- _Supplied entries_:
/-- A group of a request lies within its block map. -/
theorem lt_of_mem_groupsOf {index count g n : Nat} (h : 1 ≤ count) (fits : index + count ≤ 512 * n)
    (mem : g ∈ groupsOf index count) : g / 128 < n := by
  obtain ⟨p, -, -, hi⟩ := (mem_groupsOf h).mp mem
  omega

/-- The indices of a request, group by group and position by position. -/
theorem groupsOf_flatMap (index : Nat) {count : Nat} (h : 1 ≤ count) :
    ((groupsOf index count).flatMap fun g => (namedIn index count g).map (4 * g + ·)) =
      (List.range count).map (index + ·) := by
  have left : ((groupsOf index count).flatMap fun g => (namedIn index count g).map (4 * g + ·)).Pairwise (· < ·) := by
    rw [List.pairwise_flatMap]
    refine ⟨fun g _ => ?_, (groupsOf_sorted index count).imp fun {a b} lt x hx y hy => ?_⟩
    · have rising : (namedIn index count g).Pairwise (· < ·) :=
        List.Pairwise.filter _ (by decide : [0, 1, 2, 3].Pairwise (· < ·))
      exact rising.map _ fun _ _ lt => Nat.add_lt_add_left lt _
    · obtain ⟨p, hp, rfl⟩ := List.mem_map.mp hx
      obtain ⟨q, -, rfl⟩ := List.mem_map.mp hy
      have := (mem_namedIn.mp hp).1
      omega
  have right : ((List.range count).map (index + ·)).Pairwise (· < ·) :=
    List.pairwise_lt_range.map _ fun _ _ lt => Nat.add_lt_add_left lt _
  refine left.eq_of_mem_iff right fun i => ?_
  simp only [List.mem_flatMap, List.mem_map, List.mem_range]
  constructor
  · rintro ⟨g, -, p, hp, rfl⟩
    obtain ⟨-, lo, hi⟩ := mem_namedIn.mp hp
    exact ⟨4 * g + p - index, by omega⟩
  · rintro ⟨j, hj, rfl⟩
    refine ⟨(index + j) / 4, (mem_groupsOf h).mpr ⟨(index + j) % 4, by omega⟩, (index + j) % 4,
      mem_namedIn.mpr ⟨by omega, by omega, by omega⟩, by omega⟩

/-- A strictly rising list parted at one of its members. -/
theorem sorted_split {l : List Nat} (sorted : l.Pairwise (· < ·)) {g : Nat} (mem : g ∈ l) :
    ∃ pre post, l = pre ++ g :: post ∧ ∀ k, k ∈ pre ↔ k ∈ l ∧ k < g := by
  obtain ⟨pre, post, rfl⟩ := List.append_of_mem mem
  obtain ⟨-, after, before⟩ := List.pairwise_append.mp sorted
  refine ⟨pre, post, rfl, fun k => ⟨fun hk => ⟨List.mem_append_left _ hk, before k hk g (by simp)⟩, ?_⟩⟩
  rintro ⟨hk, lt⟩
  rcases List.mem_append.mp hk with hk | hk
  · exact hk
  · rcases List.mem_cons.mp hk with rfl | hk
    · omega
    · have := (List.pairwise_cons.mp after).1 k hk
      omega

/-- The chunk of a group of four record indices. -/
theorem chunkOf_four (map : List Nat) (g : Nat) : chunkOf map (4 * g) = map.getD (g / 128) 0 * 128 + g % 128 := by
  simp only [chunkOf, Config.blockPositions, Config.blockChunks]
  have block : 4 * g / 512 = g / 128 := by omega
  have place : 4 * g % 512 / 4 = g % 128 := by omega
  rw [block, place]

/-- The four indices of a group lie in one chunk. -/
theorem chunkOf_group (map : List Nat) (g : Nat) {p : Nat} (h : p < 4) : chunkOf map (4 * g + p) = chunkOf map (4 * g) := by
  simp only [chunkOf, Config.blockPositions]
  have block : (4 * g + p) / 512 = 4 * g / 512 := by omega
  have place : (4 * g + p) % 512 / 4 = 4 * g % 512 / 4 := by omega
  rw [block, place]

/-- In a block map without repetition two groups of the design never share a chunk. -/
theorem chunkOf_four_inj {map : List Nat} (nodup : map.Nodup) {g k : Nat} (hg : g / 128 < map.length)
    (hk : k / 128 < map.length) (e : chunkOf map (4 * g) = chunkOf map (4 * k)) : g = k := by
  rw [chunkOf_four, chunkOf_four, List.getD_eq_getElem _ _ hg, List.getD_eq_getElem _ _ hk] at e
  have block : map[g / 128] = map[k / 128] := by omega
  have : g / 128 = k / 128 := (nodup.getElem_inj_iff).mp block
  omega

/-- The chunks that a request covers are those of its groups. -/
theorem covers_iff {map : List Nat} {index count n : Nat} (h : 1 ≤ count) :
    covers map index count n ↔ ∃ g ∈ groupsOf index count, n = chunkOf map (4 * g) := by
  constructor
  · rintro ⟨j, hj, rfl⟩
    refine ⟨(index + j) / 4, (mem_groupsOf h).mpr ⟨(index + j) % 4, by omega⟩, ?_⟩
    rw [← chunkOf_group map ((index + j) / 4) (p := (index + j) % 4) (by omega), Nat.div_add_mod]
  · rintro ⟨g, hg, rfl⟩
    obtain ⟨p, hp, lo, hi⟩ := (mem_groupsOf h).mp hg
    refine ⟨4 * g + p - index, by omega, ?_⟩
    rw [Nat.add_sub_cancel' lo, chunkOf_group map g hp]

/-- A record index read through its group. -/
theorem State.cellAt_group (s : State) (map : List Nat) (g : Nat) {p : Nat} (h : p < 4) :
    s.cellAt map (4 * g + p) = (s.chunk (chunkOf map (4 * g))).cell p := by
  have place : (4 * g + p) % 4 = p := by omega
  rw [State.cellAt, chunkOf_group map g h, place]

/-! ### What the read of a chunk delivers and leaves -/

/-- What a read of a chunk delivers, position by position (R6, R7). -/
def Chunk.delivered (c : Chunk) : List StitchRecord :=
  [0, 1, 2, 3].map fun p => if c.state = .complete then c.checkedRecord p else c.uncheckedRecordAt p

/-- Whether a read of a chunk corrects it (R6). -/
def Chunk.corrects (c : Chunk) : Bool := decide (c.state = .complete) && decide (c.outcome = .corrected)

/-- The chunk as a read leaves it: written back where it is corrected (R6). -/
def Chunk.afterRead (c : Chunk) : Chunk := if c.corrects then c.corrected else c

/-- Whether a chunk can be read: it is not a COMPLETE one found uncorrectable. -/
def Chunk.readable (c : Chunk) : Prop := c.state = .complete → c.outcome ≠ .uncorrectable

section read

variable {s : State} {c : Chunk}

/-- A chunk that can be read delivers its records, and no other chunk changes. -/
theorem State.readChunk_readable {n : Nat} (h : (s.chunk n).readable) :
    (s.readChunk n).2 = .records (s.chunk n).delivered (s.chunk n).corrects ∧
      (∀ m, (s.readChunk n).1.chunk m = if m = n then (s.chunk n).afterRead else s.chunk m) ∧
      ((s.chunk n).corrects = false → (s.readChunk n).1 = s) := by
  by_cases complete : (s.chunk n).state = .complete
  · cases outcome : (s.chunk n).outcome with
    | clean =>
      rw [State.readChunk_clean complete outcome]
      simp [Chunk.delivered, Chunk.corrects, Chunk.afterRead, complete, outcome]
    | corrected =>
      rw [State.readChunk_corrected complete outcome]
      simp [Chunk.delivered, Chunk.corrects, Chunk.afterRead, complete, outcome]
    | uncorrectable => exact absurd outcome (h complete)
  · rw [State.readChunk_unchecked complete]
    simp [Chunk.delivered, Chunk.corrects, Chunk.afterRead, complete]

theorem Cell.holding_inSet (x : Cell) (r : StitchRecord) : (x.holding r).inSet = x.inSet := by cases x <;> rfl
theorem Cell.holding_byRequest (x : Cell) (r : StitchRecord) : (x.holding r).byRequest = x.byRequest := by cases x <;> rfl

/-- The write-back leaves the written set and so the chunk state. -/
theorem Chunk.corrected_state (c : Chunk) : c.corrected.state = c.state := by
  simp only [Chunk.state, Chunk.corrected_eq, Cell.holding_inSet, Cell.holding_byRequest]

/-- A chunk written back is clean. -/
theorem Chunk.afterRead_corrects (c : Chunk) : c.afterRead.corrects = false := by
  unfold Chunk.afterRead
  split
  · simp [Chunk.corrects, Chunk.outcome_of_none (c := c.corrected) rfl]
  · next h => simpa using h

/-- A chunk that has been read can be read. -/
theorem Chunk.afterRead_readable (h : c.readable) : c.afterRead.readable := by
  unfold Chunk.afterRead
  split
  · intro _; simp [Chunk.outcome_of_none (c := c.corrected) rfl]
  · exact h

/-- A second read leaves what the first has left. -/
theorem Chunk.afterRead_afterRead (c : Chunk) : c.afterRead.afterRead = c.afterRead := by
  rw [Chunk.afterRead, Chunk.afterRead_corrects]
  rfl

/-- A chunk written back delivers what the read that corrected it delivered. -/
theorem Chunk.afterRead_delivered (c : Chunk) : c.afterRead.delivered = c.delivered := by
  unfold Chunk.afterRead
  split
  · next h =>
    have complete : c.state = .complete := by
      simp only [Chunk.corrects, Bool.and_eq_true, decide_eq_true_eq] at h
      exact h.1
    have cells : ∀ p, c.corrected.cell p = (c.cell p).holding (c.checkedRecord p) ∨ 4 ≤ p := by
      intro p
      rw [Chunk.corrected_eq]
      match p with
      | 0 => exact .inl rfl
      | 1 => exact .inl rfl
      | 2 => exact .inl rfl
      | 3 => exact .inl rfl
      | _ + 4 => exact .inr (by omega)
    simp only [Chunk.delivered, Chunk.corrected_state, if_pos complete]
    refine List.map_congr_left fun p hp => ?_
    have small : p < 4 := by simp only [List.mem_cons, List.not_mem_nil, or_false] at hp; omega
    rw [Chunk.checkedRecord_of_few (c := c.corrected) (by simp [Chunk.corrected_eq])]
    rcases cells p with e | big
    · rw [e]
      unfold Chunk.checkedRecord
      cases c.cell p <;> rfl
    · omega
  · rfl

/-! ### The reads of a request, one after another (R4, R8) -/

/-- What reads over several spans deliver, of chunks as they stand in `s`. -/
def State.deliveredOver (s : State) (spans : List Span) : List StitchRecord :=
  spans.flatMap fun sp => sp.positions.map fun p => (s.chunk sp.chunk).delivered.getD p endOfDesign

/-- Reads over chunks that can all be read deliver their records, and write back each chunk that is corrected. -/
theorem State.readSpans_readable (spans : List Span) (h : ∀ sp ∈ spans, (s.chunk sp.chunk).readable) :
    (s.readSpans spans).2 = .ended (s.deliveredOver spans) (spans.any fun sp => (s.chunk sp.chunk).corrects) ∧
      (∀ m, (s.readSpans spans).1.chunk m =
        if m ∈ spans.map (·.chunk) then (s.chunk m).afterRead else s.chunk m) ∧
      ((∀ sp ∈ spans, (s.chunk sp.chunk).corrects = false) → (s.readSpans spans).1 = s) := by
  induction spans generalizing s with
  | nil => exact ⟨rfl, fun m => rfl, fun _ => rfl⟩
  | cons sp rest ih =>
    obtain ⟨first, chunks, quiet⟩ := State.readChunk_readable (h sp List.mem_cons_self)
    generalize ht : s.readChunk sp.chunk = p at first chunks quiet
    obtain ⟨t, result⟩ := p
    dsimp only at first chunks quiet
    subst first
    have readable : ∀ q ∈ rest, (t.chunk q.chunk).readable := by
      intro q hq
      rw [chunks]
      split
      · exact Chunk.afterRead_readable (h sp List.mem_cons_self)
      · exact h q (List.mem_cons_of_mem _ hq)
    obtain ⟨later, after, still⟩ := ih readable
    generalize hu : t.readSpans rest = r at later after still
    obtain ⟨u, more⟩ := r
    dsimp only at later after still
    subst later
    have whole : s.readSpans (sp :: rest) = (u, .ended
        (sp.positions.map (fun p => (s.chunk sp.chunk).delivered.getD p endOfDesign) ++ t.deliveredOver rest)
        ((s.chunk sp.chunk).corrects || rest.any fun q => (t.chunk q.chunk).corrects)) := by
      simp only [State.readSpans, ht, hu]
    rw [whole]
    refine ⟨?_, fun m => ?_, fun none => ?_⟩
    · have same : t.deliveredOver rest = s.deliveredOver rest := by
        refine List.flatMap_congr fun q _ => ?_
        rw [chunks]
        split
        · next e => rw [e, Chunk.afterRead_delivered]
        · rfl
      have flag : ((s.chunk sp.chunk).corrects || rest.any fun q => (t.chunk q.chunk).corrects) =
          ((sp :: rest).any fun q => (s.chunk q.chunk).corrects) := by
        rw [List.any_cons]
        cases one : (s.chunk sp.chunk).corrects with
        | true => rfl
        | false =>
          have t_eq := quiet one
          rw [t_eq]
      rw [same, flag]
      rfl
    · show u.chunk m = _
      rw [after, chunks]
      by_cases here : m = sp.chunk
      · simp [here, Chunk.afterRead_afterRead]
      · simp [here]
    · have t_eq : t = s := quiet (none sp List.mem_cons_self)
      subst t_eq
      exact still fun q hq => none q (List.mem_cons_of_mem _ hq)

/-- Reads that come to a chunk found uncorrectable end there, those before it made (R8). -/
theorem State.readSpans_stops (pre post : List Span) (sp : Span) (h : ∀ q ∈ pre, (s.chunk q.chunk).readable)
    (bad : ((s.readSpans pre).1.chunk sp.chunk).state = .complete)
    (outcome : ((s.readSpans pre).1.chunk sp.chunk).outcome = .uncorrectable) :
    s.readSpans (pre ++ sp :: post) = ((s.readSpans pre).1, .uncorrectable sp.first) := by
  induction pre generalizing s with
  | nil =>
    show s.readSpans (sp :: post) = (s, _)
    simp only [State.readSpans, State.readChunk_uncorrectable (s := s) bad outcome]
  | cons q rest ih =>
    obtain ⟨first, chunks, -⟩ := State.readChunk_readable (h q List.mem_cons_self)
    generalize ht : s.readChunk q.chunk = p at first chunks
    obtain ⟨t, result⟩ := p
    dsimp only at first chunks
    subst first
    have readable : ∀ x ∈ rest, (t.chunk x.chunk).readable := by
      intro x hx
      rw [chunks]
      split
      · exact Chunk.afterRead_readable (h q List.mem_cons_self)
      · exact h x (List.mem_cons_of_mem _ hx)
    have front : (s.readSpans (q :: rest)).1 = (t.readSpans rest).1 := by
      obtain ⟨later, -, -⟩ := State.readSpans_readable rest readable
      generalize hu : t.readSpans rest = r at later
      obtain ⟨u, more⟩ := r
      dsimp only at later
      subst later
      simp only [State.readSpans, ht, hu]
    rw [front] at bad outcome ⊢
    have stop := ih readable bad outcome
    rw [List.cons_append]
    simp only [State.readSpans, ht, stop]

end read

end Sys2Proof.Machine
end

section
/-! PROOF SUPPORT. The end of a port P access (R15), and O13: what a read request delivers. -/

namespace Sys2Proof.Machine

open Sys2Proof

variable {s t : State}

/-! ### The end of a port P access (R15) -/

/-- The request leaves the arbiter, and nothing but the arbiter changes. -/
theorem State.endPortAccess_eq (s : State) : ∃ b, s.endPortAccess = s.withArbiter b ∧ b.portP = none := by
  unfold State.endPortAccess
  split
  · exact ⟨_, rfl, Arbiter.grant_portP _⟩
  · exact ⟨_, rfl, rfl⟩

- _Exercise directions_:
What is the number of lines in the listing that contain the word "Config"? Give that number and nothing else.

- _Output_:
2